FROHNA -- Hardwood lumber grown, harvested and processed by East Perry Lumber Co. provides wood used in everyday life, in death, in Navy minesweepers, and even helps preserve a historic Navy warship. The mill is on a winding ridge at the west side of Frohna, providing a scenic view of the rolling fields and forests of east Perry and Cape Girardeau counties. ...

FROHNA -- Hardwood lumber grown, harvested and processed by East Perry Lumber Co. provides wood used in everyday life, in death, in Navy minesweepers, and even helps preserve a historic Navy warship.

The mill is on a winding ridge at the west side of Frohna, providing a scenic view of the rolling fields and forests of east Perry and Cape Girardeau counties. Like the mature trees it processes, East Perry Lumber has grown since its beginnings almost 50 years ago. Today the plant employs 75 full-time and 25 part-time workers.

Stan Petzoldt, chairman and chief executive officer of the company, said the company was founded in 1945 by his father, M.F. "Tom" Petzoldt. The elder Petzoldt is now retired, and the mill is operated by Marvin P. Petzoldt Jr., president of the company, and Stan Petzoldt.

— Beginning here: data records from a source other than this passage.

/-- The piecewise line passes through its points: each is the left end of its segment, but the last, which is a right end. -/
theorem pwLin_getD (hasc : ascending xs = true) (hlen : 2 ≤ xs.length) {i : Nat} (hi : i < xs.length) :
    pwLin xs ys (xs.getD i 0) = ys.getD i 0 := by
  obtain hlast | hinner : i = xs.length - 1 ∨ i + 1 < xs.length := by omega
  · rw [hlast, pwLin_of_last_le hasc hlen le_rfl]
    exact lerp_right (ascending_getD_lt hasc (by omega) (by omega)).ne _ _
  · have hseg : OnSegment xs (xs.getD i 0) i :=
      ⟨hinner, fun _ => le_rfl, fun _ => ascending_getD_lt hasc i.lt_succ_self hinner⟩
    rw [pwLin_of_onSegment hasc hseg, lerp_left]

/-- Settles O39: in each clause the segment is known. -/
theorem pwLinPassesThroughItsPoints : Obligations.PwLinPassesThroughItsPoints := by
  intro xs ys hasc hlen _
  refine ⟨fun i hi => pwLin_getD hasc hlen hi, fun j x hj hle hlt => ?between, fun x hx => ?below,
    fun x hx => pwLin_of_last_le hasc hlen hx⟩
  case between => exact pwLin_of_onSegment hasc ⟨hj, fun _ => hle, fun _ => hlt⟩
  case below => exact pwLin_of_onSegment hasc (onSegment_of_lt_first hasc hlen hx)

/-- With ordinates that do not fall, the piecewise line does not fall: on one segment as its line does not, and from one
segment to a later one past the points between them. -/
theorem pwLin_mono (hasc : ascending xs = true) (hlen : 2 ≤ xs.length) (hys : nonDecreasing ys = true)
    (hlength : ys.length = xs.length) {x' : CalNum} (h : x ≤ x') : pwLin xs ys x ≤ pwLin xs ys x' := by
  have hi := onSegment_segment hlen x
  have hj := onSegment_segment hlen x'
  generalize segment xs x = i at hi
  generalize segment xs x' = j at hj
  have hstep {k : Nat} (hk : k + 1 < xs.length) :
      xs.getD k 0 < xs.getD (k + 1) 0 ∧ ys.getD k 0 ≤ ys.getD (k + 1) 0 :=
    ⟨ascending_getD_lt hasc k.lt_succ_self hk, nonDecreasing_getD_le hys k.le_succ (hlength ▸ hk)⟩
  obtain ⟨hxi, hyi⟩ := hstep hi.index_lt
  obtain ⟨hxj, hyj⟩ := hstep hj.index_lt
  rw [pwLin_of_onSegment hasc hi, pwLin_of_onSegment hasc hj]
  obtain rfl | hij := (hi.le_of_le hasc hj h).eq_or_lt
  · exact lerp_mono hxi hyi h
  · have hjlt : j + 1 < xs.length := hj.index_lt
    have hright : x ≤ xs.getD (i + 1) 0 := (hi.lt_right (by omega)).le
    have hleft : xs.getD j 0 ≤ x' := hj.left_le (by omega)
    calc lerp (xs.getD i 0) (ys.getD i 0) (xs.getD (i + 1) 0) (ys.getD (i + 1) 0) x
        ≤ lerp (xs.getD i 0) (ys.getD i 0) (xs.getD (i + 1) 0) (ys.getD (i + 1) 0) (xs.getD (i + 1) 0) :=
          lerp_mono hxi hyi hright
      _ = ys.getD (i + 1) 0 := lerp_right hxi.ne _ _
      _ ≤ ys.getD j 0 := nonDecreasing_getD_le hys hij (by omega)
      _ = lerp (xs.getD j 0) (ys.getD j 0) (xs.getD (j + 1) 0) (ys.getD (j + 1) 0) (xs.getD j 0) :=
          (lerp_left _ _ _ _).symm
      _ ≤ lerp (xs.getD j 0) (ys.getD j 0) (xs.getD (j + 1) 0) (ys.getD (j + 1) 0) x' := lerp_mono hxj hyj hleft

/-- Inside the range of its abscissae, the piecewise line lies higher where all its ordinates do. -/
theorem pwLin_mono_ordinates {zs : List CalNum} (hasc : ascending xs = true) (hlen : 2 ≤ xs.length)
    (hlo : xs.getD 0 0 ≤ x) (hhi : x ≤ xs.getD (xs.length - 1) 0)
    (hle : ∀ k, k < xs.length → ys.getD k 0 ≤ zs.getD k 0) : pwLin xs ys x ≤ pwLin xs zs x := by
  have hj := onSegment_segment hlen x
  generalize segment xs x = j at hj
  obtain ⟨hlt, hleft, hright⟩ := hj
  rw [pwLin_of_onSegment hasc ⟨hlt, hleft, hright⟩, pwLin_of_onSegment hasc ⟨hlt, hleft, hright⟩]
  refine lerp_mono_ordinates (ascending_getD_lt hasc (Nat.lt_add_one j) hlt) (hle _ (by omega)) (hle _ hlt) ?left ?right
  case left =>
    by_cases hfirst : j = 0
    · rwa [hfirst]
    · exact hleft hfirst
  case right =>
    obtain hlast | hinner : j + 1 = xs.length - 1 ∨ j + 2 < xs.length := by omega
    · rwa [hlast]
    · exact (hright hinner).le

end

end Sys2Proof.Machine
end

section
/-! The values the datapath computes (42_calibration.md R103 to R106, R112): the voltage of a code, a key's curve at a
voltage, and the estimates across frequency. -/
namespace Sys2Proof.Machine

/-! ### The voltage of a code -/

theorem adcDivisor_ge (d : AdcDiv) : 4095 ≤ adcDivisor d := by
  cases d <;> norm_num [adcDivisor]

theorem adcDivisor_pos (d : AdcDiv) : 0 < adcDivisor d := lt_of_lt_of_le (by norm_num) (adcDivisor_ge d)

theorem codeToVoltage_nonneg (d : AdcDiv) (code : Sample) : 0 ≤ codeToVoltage d code := by
  have := adcDivisor_pos d
  unfold codeToVoltage Config.vref
  positivity

/-- R103: no code exceeds the divisor, so no voltage exceeds `VREF`. -/
theorem codeToVoltage_le_vref (d : AdcDiv) (code : Sample) : codeToVoltage d code ≤ Config.vref := by
  have hcode : (code.toNat : CalNum) ≤ 4095 := by exact_mod_cast Nat.le_of_lt_succ code.isLt
  rw [codeToVoltage, div_le_iff₀ (adcDivisor_pos d)]
  exact mul_le_mul_of_nonneg_left (hcode.trans (adcDivisor_ge d)) (by norm_num [Config.vref])

theorem codeToVoltage_lt {c1 c2 : Sample} (d : AdcDiv) (h : c1.toNat < c2.toNat) :
    codeToVoltage d c1 < codeToVoltage d c2 := by
  have hcodes : (c1.toNat : CalNum) < c2.toNat := by exact_mod_cast h
  exact div_lt_div_of_pos_right (mul_lt_mul_of_pos_left hcodes (by norm_num [Config.vref])) (adcDivisor_pos d)

theorem codeToVoltage_le {c1 c2 : Sample} (d : AdcDiv) (h : c1.toNat ≤ c2.toNat) :
    codeToVoltage d c1 ≤ codeToVoltage d c2 := by
  obtain heq | hlt := h.eq_or_lt
  · rw [BitVec.eq_of_toNat_eq heq]
  · exact (codeToVoltage_lt d hlt).le

/-- Settles O40. -/
theorem code2vIsStrictlyIncreasing : Obligations.Code2vIsStrictlyIncreasing := by
  refine ⟨?zero, ?full, fun code => ⟨rfl, rfl⟩, fun d code => ⟨codeToVoltage_nonneg d code, codeToVoltage_le_vref d code⟩,
    fun d c1 c2 h => codeToVoltage_lt d h⟩
  case zero => simp [codeToVoltage]
  case full => norm_num [codeToVoltage, Config.vref, adcDivisor]

/-! ### The two stages -/

theorem tableWf_iff (T : CalTable) :
    tableWf T = true ↔ 2 ≤ T.length ∧ (∀ key ∈ T, keyOk key = true) ∧ ascending (tabFreqs T) = true := by
  simp [tableWf, and_assoc]

@[simp] theorem tabFreqs_length (T : CalTable) : (tabFreqs T).length = T.length := by
  simp [tabFreqs]

@[simp] theorem tabVolts_length (T : CalTable) (k : Nat) : (tabVolts T k).length = (tabPoints T k).length := by
  simp [tabVolts]

@[simp] theorem tabPowers_length (T : CalTable) (k : Nat) : (tabPowers T k).length = (tabPoints T k).length := by
  simp [tabPowers]

theorem estimates_getD {T : CalTable} {k : Nat} (hk : k < T.length) (v : CalNum) :
    (estimates T v).getD k 0 = stage1 T k v := by
  simp [estimates, hk]

section
variable {T : CalTable} (hT : tableWf T = true)
include hT

/-- R98, items 4 and 5: each key's curve has its points, in ascending voltage. -/
theorem curve_of_tableWf {k : Nat} (hk : k < T.length) :
    2 ≤ (tabPoints T k).length ∧ ascending (tabVolts T k) = true := by
  obtain ⟨-, hkeys, -⟩ := (tableWf_iff T).1 hT
  have hkey := hkeys T[k] (List.getElem_mem hk)
  rw [keyOk, Bool.and_eq_true, decide_eq_true_eq] at hkey
  simpa [tabVolts, tabPoints, hk] using hkey

theorem stage1_at_point {k i : Nat} (hk : k < T.length) (hi : i < (tabPoints T k).length) :
    stage1 T k ((tabVolts T k).getD i 0) = (tabPowers T k).getD i 0 := by
  obtain ⟨hlen, hasc⟩ := curve_of_tableWf hT hk
  exact pwLin_getD hasc (by simpa using hlen) (by simpa using hi)

theorem stage1_mono {k : Nat} (hk : k < T.length) (hpowers : nonDecreasing (tabPowers T k) = true) {v1 v2 : CalNum}
    (h : v1 ≤ v2) : stage1 T k v1 ≤ stage1 T k v2 := by
  obtain ⟨hlen, hasc⟩ := curve_of_tableWf hT hk
  exact pwLin_mono hasc (by simpa using hlen) hpowers (by simp) h

theorem stage2_at_key {k : Nat} (hk : k < T.length) (E : List CalNum) :
    stage2 T E ((tabFreqs T).getD k 0) = E.getD k 0 := by
  obtain ⟨hlen, -, hasc⟩ := (tableWf_iff T).1 hT
  exact pwLin_getD hasc (by simpa using hlen) (by simpa using hk)

theorem stage2_mono {E E' : List CalNum} {f : CalNum} (hlo : (tabFreqs T).getD 0 0 ≤ f)
    (hhi : f ≤ (tabFreqs T).getD (T.length - 1) 0) (hle : ∀ k, k < T.length → E.getD k 0 ≤ E'.getD k 0) :
    stage2 T E f ≤ stage2 T E' f := by
  obtain ⟨hlen, -, hasc⟩ := (tableWf_iff T).1 hT
  exact pwLin_mono_ordinates hasc (by simpa using hlen) hlo (by simpa using hhi) (by simpa using hle)

/-- R112: both stages keep the order of the voltages. -/
theorem calPower_mono {f : CalNum} (hpowers : ∀ k, k < T.length → nonDecreasing (tabPowers T k) = true)
    (hlo : (tabFreqs T).getD 0 0 ≤ f) (hhi : f ≤ (tabFreqs T).getD (T.length - 1) 0) {v1 v2 : CalNum} (h : v1 ≤ v2) :
    calPower T v1 f ≤ calPower T v2 f := by
  have hestimates (k : Nat) (hk : k < T.length) : (estimates T v1).getD k 0 ≤ (estimates T v2).getD k 0 := by
    rw [estimates_getD hk, estimates_getD hk]
    exact stage1_mono hT hk (hpowers k hk) h
  exact add_le_add (stage2_mono hT hlo hhi hestimates) le_rfl

end

/-- Settles O41. -/
theorem calEvalIsExactAtTheTable : Obligations.CalEvalIsExactAtTheTable := by
  intro T hT
  refine ⟨fun k v hk => ?_, fun k i hk hi => stage1_at_point hT hk hi⟩
  rw [calPower, stage2_at_key hT hk, estimates_getD hk]
  rfl

/-- Settles O42: for codes, `CODE2V` keeps their order too. -/
theorem powerDoesNotDecreaseWithVoltage : Obligations.PowerDoesNotDecreaseWithVoltage := by
  intro T f hT hpowers hlo hhi
  have hmono {v1 v2 : CalNum} (h : v1 ≤ v2) := calPower_mono hT hpowers hlo hhi h
  exact ⟨fun v1 v2 h => hmono h, fun d c1 c2 h => hmono (codeToVoltage_le d h)⟩

end Sys2Proof.Machine
end

section
/-! The pipeline (42_calibration.md R111): an operation is on the output when the edges it has to wait are over, and a
sample's reading when the latency is. -/
namespace Sys2Proof.Machine

/-! ### What leaves at each edge -/

/-- The operands of the operations that leave `n` edges on from the present one (R111). -/
def leavingIn (n : Nat) (q : List InFlight) : List (Sample × CalNum) :=
  (q.filter (fun x => x.wait = n)).map (fun x => (x.code, x.freq))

Stan Petzoldt said: "My father was working for a farm implement company in the area at the time. The implement company traded some equipment for a tract of land. They opened a small sawmill, and put my father in charge of it. It was really a very simple operation: They cut wood for railroad ties and to manufacture lumber."

The mill continued to operate on a small scale until the mid 1950s. Between 1955 and 1960, the first dry kilns were erected, and the lumber company began supplying lumber to furniture and flooring plants.

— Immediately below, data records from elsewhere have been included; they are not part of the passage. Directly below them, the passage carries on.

/-- HEAT (R28, R46). -/
def execHeat (p : Port) (tag target limit : Nat) (s : State) : Host.Outcome State Fault Refusal :=
  .next (s.operation p tag (.heat ⟨target, limit, Timer.zero, false⟩) false State.takeUpHeat)

/-- DRAIN (R48). -/
def execDrain (p : Port) (tag : Nat) (s : State) : Host.Outcome State Fault Refusal :=
  .next (s.operation p tag (.drain ⟨Timer.zero, none⟩) false State.takeUpDrain)

/-- REGENERATE (R72). -/
def execRegenerate (p : Port) (tag column : Nat) (s : State) : Host.Outcome State Fault Refusal :=
  .next (s.operation p tag (.regenerate ((columnOf column).getD .a)) true fun s i => s.takeUpRegenerate i column)

/-- A CIRCULATE of the port with this tag holds CIRC in HELD or SUSPENDED (R43). -/
def State.circHeldBy (s : State) (p : Port) (tag : Nat) : Bool :=
  match s.tagSlot p tag with
  | none => false
  | some i =>
    match s.circAt i with
    | some (sl, _) =>
      let e := s.entry .circ
      (e.lease == .held || e.lease == .suspended) && e.holder == some (slotWho i sl)
    | none => false

/-- CIRC_SPEED (R43, R144). -/
def execCircSpeed (p : Port) (tag circTag duty : Nat) (s : State) : Host.Outcome State Fault Refusal :=
  .next (s.immediate p tag fun s =>
    if duty < 1 ∨ 255 < duty then s.reply p tag .badParam []
    else if s.circHeldBy p circTag then
      ({ s with drive := { s.drive with circ := { s.drive.circ with staged := duty, applyPending := true } } }
        : State).reply p tag .ok []
    else s.reply p tag .state [])

/-! ### The door (chapter 8) -/

/-- A door-opening operation just accepted (R159, R164). -/
def freshDoor (delay ajar : Nat) (phase : DoorPhase) : DoorWork :=
  { delay := delay, ajar := ajar, phase := phase, delayPassed := Timer.zero, ajarPassed := Timer.zero, pushed := false,
    seenOpen := false, heldBack := false, fixed := [] }

/-- DOOR_PUSH (R158). -/
def execDoorPush (p : Port) (tag : Nat) (s : State) : Host.Outcome State Fault Refusal :=
  .next (s.operation p tag (.doorPush (freshDoor 0 0 .waitQuiet)) false State.takeUpDoorPush)

/-- DRY (R164). -/
def execDry (p : Port) (tag delay ajar : Nat) (s : State) : Host.Outcome State Fault Refusal :=
  .next (s.operation p tag (.dry (freshDoor delay ajar .delay)) false State.takeUpDry)

/-- A STALLED rod cleared (R163). -/
def State.clearRod (s : State) : State :=
  s.setRod { s.door.rod with state := .retracted, extend := Timer.zero, maxHold := 0, maxHoldDue := false,
                             hold := Timer.zero }

/-- DOOR_RESET (R163): the response carries the rod state (notes/assumptions/29.md). -/
def execDoorReset (p : Port) (tag : Nat) (s : State) : Host.Outcome State Fault Refusal :=
  .next (s.immediate p tag fun s =>
    let answer (s : State) (o : OutcomeCode) : State := s.reply p tag o (byte1 (rodStateCode s.door.rod.state))
    if s.door.rod.state ≠ .stalled then answer s .state
    else if s.hasHolder .doorDrive then answer s .busy
    else if s.door.rod.ret.value = false then answer s .state
    else (answer s.clearRod .ok).settle)

/-! ### Dosing (chapter 5) -/

/-- A descriptor is current on a channel that is not IDLE (R94). -/
def State.descCurrent (s : State) (n : DescId) : Bool :=
  allChannels.any fun c => (s.channel c).state != .idle && (s.channel c).current == some n

/-- DESC_WRITE (R94). -/
def execDescWrite (p : Port) (tag number : Nat) (desc : Desc) (s : State) : Host.Outcome State Fault Refusal :=
  .next (s.immediate p tag fun s =>
    match finOf 32 number with
    | none => s.reply p tag .badParam []
    | some n =>
      if 3 < desc.reservoir then s.reply p tag .badParam []
      else if desc.reservoir ≠ 0 ∧ descFieldsInRange desc = false then s.reply p tag .badParam []
      else if s.descCurrent n then s.reply p tag .busy []
      else ({ s with dose := { s.dose with descs := upd s.dose.descs n desc } } : State).reply p tag .ok [])

/-- A descriptor's fields in the order of R93 (R95). -/
def descBytes (d : Desc) : List Byte :=
  byte1 d.reservoir ++ byte1 d.mode ++ byte2 d.baseCount ++ byte1 d.blockLength ++ byte1 d.scale ++ byte1 d.interval ++
    byte1 d.source ++ byte2 d.delay ++ byte1 d.sourceChannel ++ byte1 d.needsWater ++ byte1 d.link ++ byte1 d.endReport

/-- The channels whose current descriptor it is, with their states (R95). -/
def State.descUsers (s : State) (n : DescId) : List (List Byte) :=
  (allChannels.filter fun c => (s.channel c).current == some n).map fun c =>
    byte1 c.val ++ byte1 (channelStateCode (s.channel c).state)

/-- DESC_READ (R95). -/
def execDescRead (p : Port) (tag number : Nat) (s : State) : Host.Outcome State Fault Refusal :=
  .next (s.immediate p tag fun s =>
    match finOf 32 number with
    | none => s.reply p tag .badParam []
    | some n => s.reply p tag .ok (descBytes s.dose.descs[n] ++ listField (s.descUsers n)))

/-- DOSE_ARM (R97, R98). -/
def execDoseArm (p : Port) (tag channel number : Nat) (s : State) : Host.Outcome State Fault Refusal :=
  .next (s.immediateInRun p tag fun s =>
    match finOf 4 channel, finOf 32 number with
    | some c, some n =>
      if descEmpty s.dose.descs[n] then s.reply p tag .badParam []
      else if (s.channel c).state ≠ .idle then s.reply p tag .busy []
      else
        let t := s.loadDesc c n
        (t.reply p tag .ok (byte2 (t.channel c).loaded)).settle
    | _, _ => s.reply p tag .badParam [])

/-- A request that names a channel: BAD_PARAM outside 0..3, else what it does there. -/
def State.onChannel (s : State) (p : Port) (tag channel : Nat) (act : ChannelId → State) : State :=
  match finOf 4 channel with
  | none => s.reply p tag .badParam []
  | some c => act c

/-- DOSE_TRIGGER (R100). -/
def execDoseTrigger (p : Port) (tag channel : Nat) (s : State) : Host.Outcome State Fault Refusal :=
  .next (s.immediateInRun p tag fun s => s.onChannel p tag channel fun c =>
    let ch := s.channel c
    if ch.state = .idle ∨ sourceOf (s.currentDesc ch).source ≠ some .request then s.reply p tag .state []
    else ((s.triggerChannel c).reply p tag .ok (flagByte ch.flag)).settle)

/-- DOSE_CLEAR_TRIGGER (R101). -/
def execDoseClearTrigger (p : Port) (tag channel : Nat) (s : State) : Host.Outcome State Fault Refusal :=
  .next (s.immediate p tag fun s => s.onChannel p tag channel fun c =>
    let ch := s.channel c
    (s.setChannel c { ch with flag := false }).reply p tag .ok (flagByte ch.flag))

/-- DOSE_STOP (R115). -/
def execDoseStop (p : Port) (tag channel : Nat) (s : State) : Host.Outcome State Fault Refusal :=
  .next (s.immediate p tag fun s => s.onChannel p tag channel fun c =>
    if (s.channel c).state = .idle then s.reply p tag .state []
    else ((s.stopChannel c).reply p tag .ok []).settle)

/-- The cause of a halt has gone (R116). -/
def State.resumable (s : State) (ch : Channel) : Bool :=
  match ch.cause with
  | .trip => !s.latched
  | .empty => !s.acct.reservoirs[s.channelReservoir ch].empty
  | .stop => true
  | .door => false
  | .none => false

/-- DOSE_RESUME (R116). -/
def execDoseResume (p : Port) (tag channel : Nat) (s : State) : Host.Outcome State Fault Refusal :=
  .next (s.immediate p tag fun s => s.onChannel p tag channel fun c =>
    let ch := s.channel c
    if ch.state = .halted ∧ s.resumable ch = true then ((s.returnChannel c).reply p tag .ok []).settle
    else s.reply p tag .state [])

/-- DOSE_DISARM (R117). -/
def execDoseDisarm (p : Port) (tag channel : Nat) (s : State) : Host.Outcome State Fault Refusal :=
  .next (s.immediate p tag fun s => s.onChannel p tag channel fun c =>
    let ch := s.channel c
    match ch.state with
    | .idle => s.reply p tag .state []
    | .waitingPump => s.reply p tag .busy []
    | .dosing => s.reply p tag .busy []
    | .armed => (s.idleChannel c).reply p tag .ok []
    | .halted =>
      (((s.releaseIf (channelWho c) (s.channelPump ch)).idleChannel c).reply p tag .ok []).settle)

/-- The lease of a channel as DOSE_STATUS names it: FREE, HELD, SUSPENDED, WAITING (R118). -/
def State.channelLease (s : State) (c : ChannelId) : Nat :=
  let r := s.channelPump (s.channel c)
  if s.waitsFor (channelWho c) r then 3
  else if s.holds (channelWho c) r then (if (s.entry r).lease = .suspended then 2 else 1)
  else 0

/-- The fields of a channel (R118). -/
def State.channelBytes (s : State) (c : ChannelId) : List Byte :=
  let ch := s.channel c
  byte1 (channelStateCode ch.state) ++ byte1 (haltCauseCode ch.cause) ++ optByte (ch.current.map (·.val)) ++
    byte2 ch.loaded ++ byte2 ch.completed ++ byte2 ch.started ++ byte2 ch.remaining ++ byte2 ch.runLeft ++
    byte1 (doseStepCode ch.step) ++ flagByte ch.stopPending ++ flagByte ch.flag ++ byte2 ch.delayLeft ++
    byte1 (s.channelLease c)

/-- DOSE_STATUS (R118, R190). -/
def execDoseStatus (p : Port) (tag channel : Nat) (s : State) : Host.Outcome State Fault Refusal :=
  .next (s.immediate p tag fun s =>
    if channel = 255 then s.reply p tag .ok (allChannels.flatMap s.channelBytes)
    else s.onChannel p tag channel fun c => s.reply p tag .ok (s.channelBytes c))

/-! ### Sensing (chapter 6) -/

/-- A published result no older than a maximum age in seconds (R134). -/
def Point.fresh (pt : Point) (maxAge : Nat) : Option Published :=
  match pt.published with
  | some r => if r.age ≤ 10 * maxAge then some r else none
  | none => none

/-- A point joins its group's refresh list (R134, R135). -/
def State.askRefresh (s : State) (n : PointId) : State :=
  let pt := s.point n
  if pt.refresh then s
  else
    let g := groupOf n
    let s := s.setPoint n { pt with refresh := true }
    s.setGroup g { (s.group g) with refresh := (s.group g).refresh ++ [n] }

/-- SENSE_READ (R134). -/
def execSenseRead (p : Port) (tag point maxAge : Nat) (s : State) : Host.Outcome State Fault Refusal :=
  .next (s.immediate p tag fun s =>
    match finOf 16 point with
    | none => s.reply p tag .badParam []
    | some n =>
      if 255 < maxAge then s.reply p tag .badParam []
      else
        let pt := s.point n
        match pt.fresh maxAge with
        | some r =>
          s.reply p tag .ok (byte2 r.count ++ byte1 (qualityCode r.quality) ++ byte1 (pointStateCode pt.state) ++
            byte2 r.age ++ byte1 (roleCode pt.role) ++ byte1 (candidateCode pt.candidate) ++ byte1 pt.run)
        | none =>
          (s.askRefresh n).reply p tag .retry
            (byte1 (pointStateCode pt.state) ++ optField (pt.published.map fun r => byte2 r.age)))

/-- SENSE_MODE (R124, R126). -/
def execSenseMode (p : Port) (tag mode : Nat) (s : State) : Host.Outcome State Fault Refusal :=
  .next (s.immediate p tag fun s =>
    match scanModeOf mode with
    | none => s.reply p tag .badParam []
    | some m => (s.takeScanMode m).reply p tag .ok [])

/-- A measurement in progress of a point is voided (R136). -/
def Group.void (gr : Group) (n : PointId) : Group :=
  { gr with measuring := gr.measuring.map fun m => if m.point = n then { m with voided := true } else m }

/-- A point's fields are written (R136): a change of role, trim or direction returns it to UNSEEN; a change of threshold or
debounce clears the run. -/
def State.writePoint (s : State) (n : PointId) (role : Role) (trim threshold : Nat) (above : Bool) (debounce : Nat)
    (auto : Bool) : State :=
  let pt := s.point n
  let deep := pt.role != role || pt.trim != trim || pt.above != above
  let light := pt.threshold != threshold || pt.debounce != debounce
  let pt' := { pt with role := role, trim := trim, threshold := threshold, above := above, debounce := debounce,
                       auto := auto }
  if deep then
    let s := s.setPoint n { pt' with state := .unseen, candidate := none, run := 0, inFault := false, published := none }
    let s := s.setGroup (groupOf n) ((s.group (groupOf n)).void n)
    (if pt.role ≠ role ∧ (pt.role = .leak ∨ pt.role = .tankHigh) then s.judgeForce else s).settle
  else if light then s.setPoint n { pt' with candidate := none, run := 0 }
  else s.setPoint n pt'

/-- A SENSE_TABLE_WRITE of a point (R136, R137). In RUN the model looks for WRONG_MODE before BUSY (DESIGN CHOICE,
notes/assumptions/36.md). -/
def State.pointWrite (s : State) (p : Port) (tag : Nat) (n : PointId) (role : Role)
    (trim threshold direction debounce hop : Nat) : State :=
  let above := direction == 1
  let pt := s.point n
  if s.mode = .run ∧ (pt.role ≠ role ∨ pt.trim ≠ trim ∨ pt.above ≠ above) then s.reply p tag .wrongMode []
  else if s.mode = .run ∧ (s.group (groupOf n)).round.isSome then s.reply p tag .busy []
  else (s.writePoint n role trim threshold above debounce (hop == 1)).reply p tag .ok []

After modernizing the mill between 1960 and 1964, production was significantly increased as a result of automation.

Today, East Perry Lumber manufactures 12 million board feet of kiln-dried, finished lumber, mostly red and white oaks, poplar and ash.

In the late 1970s to early 1980s, the company pioneered the use of byproducts from the lumber it manufactures.

"About one-half of the weight of the log ends up in byproduct, which is 100 percent usable," said Stan Petzoldt. "All of the bark is sold to companies that turn it into wood products for landscaping and plant potting.

"The wood slabs from the log are taken to the Westvaco paper plant in Wickliffe, Ky., where they are made into wood chips for the production of paper. The sawdust and wood shavings are used for fuel, livestock bedding and liquid smoke for barbecue grills.

"It's the same as butchering a hog: We use every part of the hog except the squeal," said Petzoldt.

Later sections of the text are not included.